Return only those lines of the records below in which "full" appears.
※
-- ==== Sys2Proof/Machine/UnitOps.lean ====
section
/-! DEFINITION. What a leaf and a channel do alike at start-up, with keys and violations, with unit history, and with held management
answers (R414 to R417, R437, R447 to R486). -/
namespace Sys2Proof.Machine

/-! ### Durations in ns -/
def nsSec : Nat := 1000000000
def nsMin : Nat := 60 * nsSec
def nsHour : Nat := 3600 * nsSec
def nsDay : Nat := 86400 * nsSec

/-! ### Unit paths (R411) -/
/-- A unit path. -/
def unitPath (scope kind index : Nat) : Nat := layNat [⟨60, 4, scope⟩, ⟨52, 8, kind⟩, ⟨40, 12, index⟩]

/-! ### Reports (R411 to R413) -/
/-- The values of a report (R412, R413), for the events whose record it lays out: unit path, operation, class after, generation, tag, block or
item, lane, expected and observed value. -/
structure Report where
  path  : Nat
  op    : Nat := 0
  cls   : Nat := 0
  gen   : Nat := 0
  tag   : Nat := 0
  blk   : Nat := 0
  lane  : Nat := 0xFFFF
  want  : Nat := 0
  got   : Nat := 0
  deriving DecidableEq, Repr
/-- A report as the values of an event. -/
def reportVals (r : Report) : List Nat := [r.path, r.op, r.cls, r.gen, r.tag, r.blk, r.lane, r.want, r.got]
/-- The operations of R412 whose detail is zero: a TDC measurement, an idle self-test or sweep, a start-up self-test, a scrub, a bucket overflow. -/
def opTdc : Nat := 0x3000
def opIdle : Nat := 0x5000
def opStart : Nat := 0x9000
def opScrub : Nat := 0xA000
def opBucket : Nat := 0xB000
/-- DEDUCED (assumption 64): R412 numbers no activity for a replica margin, a module's unit, or an error-free period that ends. -/
def opNone : Nat := 0

/-! ### History (R414, R415) -/
/-- The class after an error at time t (R415): 0 NEW, 1 TRANSIENT, 2 SUSPECT, 3 PERMANENT. -/
def classAfter (e : HistEntry) (t : Nat) : Nat :=
  match e.cls with
  | 0 => 1
  | 1 => if t ≤ e.tLast + nsDay then 2 else 1
  | 2 => if t ≤ e.tPrev + nsDay then 3 else 2
  | _ => 3
/-- An entry takes an error (R414). -/
def entryError (path t : Nat) (e : HistEntry) : HistEntry :=
  { path := path, cls := classAfter e t, total := satN 0xFFFFFFFF (e.total + 1), tLast := t, tPrev := e.tLast }
/-- The index of a path's entry. -/
def histFind (path : Nat) : Tab HistEntry → Option Nat
  | [] => none
  | (i, e) :: r => if e.path = path then some i else histFind path r
/-- The lowest index below `cap` that holds nothing. -/
def histFree (cap : Nat) (h : Tab HistEntry) : Option Nat := (List.range cap).find? (fun i => decide ((tabGet {} h i).path = 0))
/-- The TRANSIENT entry with the oldest T_LAST (R414). -/
def histOldest : Tab HistEntry → Option (Nat × Nat)
  | [] => none
  | (i, e) :: r =>
    match histOldest r with
    | none => if e.cls = 1 then some (i, e.tLast) else none
    | some (j, t) => if e.cls = 1 ∧ e.tLast ≤ t then some (i, e.tLast) else some (j, t)
/-- An error is entered (R414, R415): the history, the class before and after. -/
def histError (cap path t : Nat) (h : History) : History × Nat × Nat :=
  match histFind path h.entries with
  | some i =>
    let e := tabGet {} h.entries i
    ({ h with entries := tabSet {} h.entries i (entryError path t e) }, e.cls, classAfter e t)
  | none =>
    match h.vol.find? (fun e => decide (e.path = path)) with
    | some e => ({ h with vol := entryError path t e :: h.vol.filter (fun x => decide (x.path ≠ path)) }, e.cls, classAfter e t)
    | none =>
      let n := entryError path t {}
      match histFree cap h.entries with
      | some i => ({ h with entries := tabSet {} h.entries i n }, 0, 1)
      | none =>
        match histOldest h.entries with
        | some (i, _) => ({ h with entries := tabSet {} h.entries i n }, 0, 1)
        | none => ({ h with vol := n :: h.vol, full := true }, 0, 1)
/-- The events an entered error of operation `op` raises (R413, R424): a changed class, a condemned unit, a full history. -/
def histEvents (path op : Nat) (h h' : History) (c0 c1 : Nat) : List EvRec :=
  let v := reportVals { path := path, op := op, cls := c1 }
  (if c0 = c1 then [] else [({ ev := .historyClass, detail := c1, vals := v } : EvRec)]) ++
  (if c1 = 3 ∧ c0 ≠ 3 then [({ ev := .unitCondemned, detail := 3, vals := v } : EvRec)] else []) ++
  (if h'.full && !h.full then [({ ev := .historyFull } : EvRec)] else [])
/-- Enter an error, with its events and the class after. -/
def histEnter (cap path op t : Nat) (h : History) : History × List EvRec × Nat :=
  let r := histError cap path t h
  (r.1, histEvents path op h r.1 r.2.1 r.2.2, if r.2.1 = 3 then 0 else r.2.2)
/-- The pod time in ns at which the error-free period of an entry ends (R415): 7 or 30 days after its last error. -/
def histEnd (e : HistEntry) : Nat := if e.cls = 2 then e.tLast + 7 * nsDay else e.tLast + 30 * nsDay
/-- The entry at an index: those classified in volatile memory follow the `cap` that the flash holds (assumption 64). -/
def histAt (cap i : Nat) (h : History) : HistEntry := if i < cap then tabGet {} h.entries i else h.vol.getD (i - cap) {}
/-- The error-free period of the entry at an index expires (R415): SUSPECT falls to TRANSIENT, TRANSIENT is removed. -/
def histDecay (cap i : Nat) (h : History) : History × List EvRec :=
  let e := histAt cap i h
  let put := fun (x : HistEntry) => if i < cap then { h with entries := tabSet {} h.entries i x }
    else { h with vol := if x.path = 0 then h.vol.eraseIdx (i - cap) else h.vol.set (i - cap) x }
  let told := fun (n : Nat) => [({ ev := .historyClass, detail := n, vals := reportVals { path := e.path, op := opNone, cls := n } } : EvRec)]
  match e.cls with
  | 2 => (put { e with cls := 1 }, told 1)
  | 1 => (put {}, told 0)
  | _ => (h, [])
/-- The number of entries in a class. -/
def histCount (h : History) (c : Nat) : Nat := (h.entries.filter (fun x => decide (x.2.cls = c))).length
/-- `HIST_SUMMARY` (R422). -/
def histSummary (h : History) : Word :=
  layW [⟨0, 16, histCount h 1⟩, ⟨16, 16, histCount h 2⟩, ⟨32, 16, histCount h 3⟩, ⟨48, 1, b2n h.full⟩]
/-- A history entry's 256 bits (R414). -/
def histGran (e : HistEntry) : Gran := lay [⟨0, 64, e.path⟩, ⟨64, 2, e.cls⟩, ⟨80, 32, e.total⟩, ⟨128, 64, e.tLast⟩, ⟨192, 64, e.tPrev⟩]
/-- The disabled-unit map (R417): the paths of the PERMANENT entries. -/
def disabledUnits (h : History) : List Nat :=
  (h.entries.filter (fun x => decide (x.2.cls = 3))).map (fun x => x.2.path) ++ (h.vol.filter (fun e => decide (e.cls = 3))).map HistEntry.path
/-- Is this unit condemned? -/
def isDisabled (h : History) (path : Nat) : Bool := (disabledUnits h).contains path
/-- Is this unit SUSPECT (R415)? -/
def isSuspect (h : History) (path : Nat) : Bool :=
  h.entries.any (fun x => decide (x.2.path = path) && decide (x.2.cls = 2)) || h.vol.any (fun e => decide (e.path = path) && decide (e.cls = 2))
/-- When a unit's background test falls due again (R377, R416): its base period in ns after the last, an eighth of it while it is SUSPECT. -/
def testDue (h : History) (path base : Nat) : Nat := tabGet 0 h.tested path + (if isSuspect h path then base / 8 else base)
/-- A unit's background test falls due now. -/
def testMark (path now : Nat) (h : History) : History := { h with tested := tabSet 0 h.tested path now }
/-- Remove a PERMANENT entry (R415). -/
def histClear (path : Nat) (h : History) : History :=
  { h with entries := tabMap {} (fun _ e => if e.path = path ∧ e.cls = 3 then {} else e) h.entries,
           vol := h.vol.filter (fun e => !(decide (e.path = path) && decide (e.cls = 3))) }

/-! ### Flash (R448, R453) -/
/-- A byte of the configuration flash; what nothing has programmed is erased. -/
def flashByte (s : Startup) (a : Nat) : Byte := tabGet 0xFF#8 s.flash a
/-- Bytes of the flash. -/
def flashRead (s : Startup) (a n : Nat) : Bytes := tabReadList 0xFF#8 s.flash a n
/-- Program bytes. -/
def flashWrite (s : Startup) (a : Nat) (bs : Bytes) : Startup := { s with flash := tabWriteList 0xFF#8 s.flash a bs }
/-- Erase a range. -/
def flashErase (s : Startup) (a n : Nat) : Startup :=
  { s with flash := s.flash.filter (fun x => !(decide (a ≤ x.1) && decide (x.1 < a + n))) }
def flashFactory : Nat := 0
def flashA : Nat := 0x100000
def flashB : Nat := 0x500000
def flashUserA : Nat := 0x900000
def flashUserB : Nat := 0x980000
def flashHist : Nat := 0xA00000
def flashRest : Nat := 0xB00000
※
**Written solution:**
        | none => ({ h with vol := n :: h.vol, full := true }, 0, 1)
/-- The events an entered error of operation `op` raises (R413, R424): a changed class, a condemned unit, a full history. -/
  (if h'.full && !h.full then [({ ev := .historyFull } : EvRec)] else [])
  layW [⟨0, 16, histCount h 1⟩, ⟨16, 16, histCount h 2⟩, ⟨32, 16, histCount h 3⟩, ⟨48, 1, b2n h.full⟩]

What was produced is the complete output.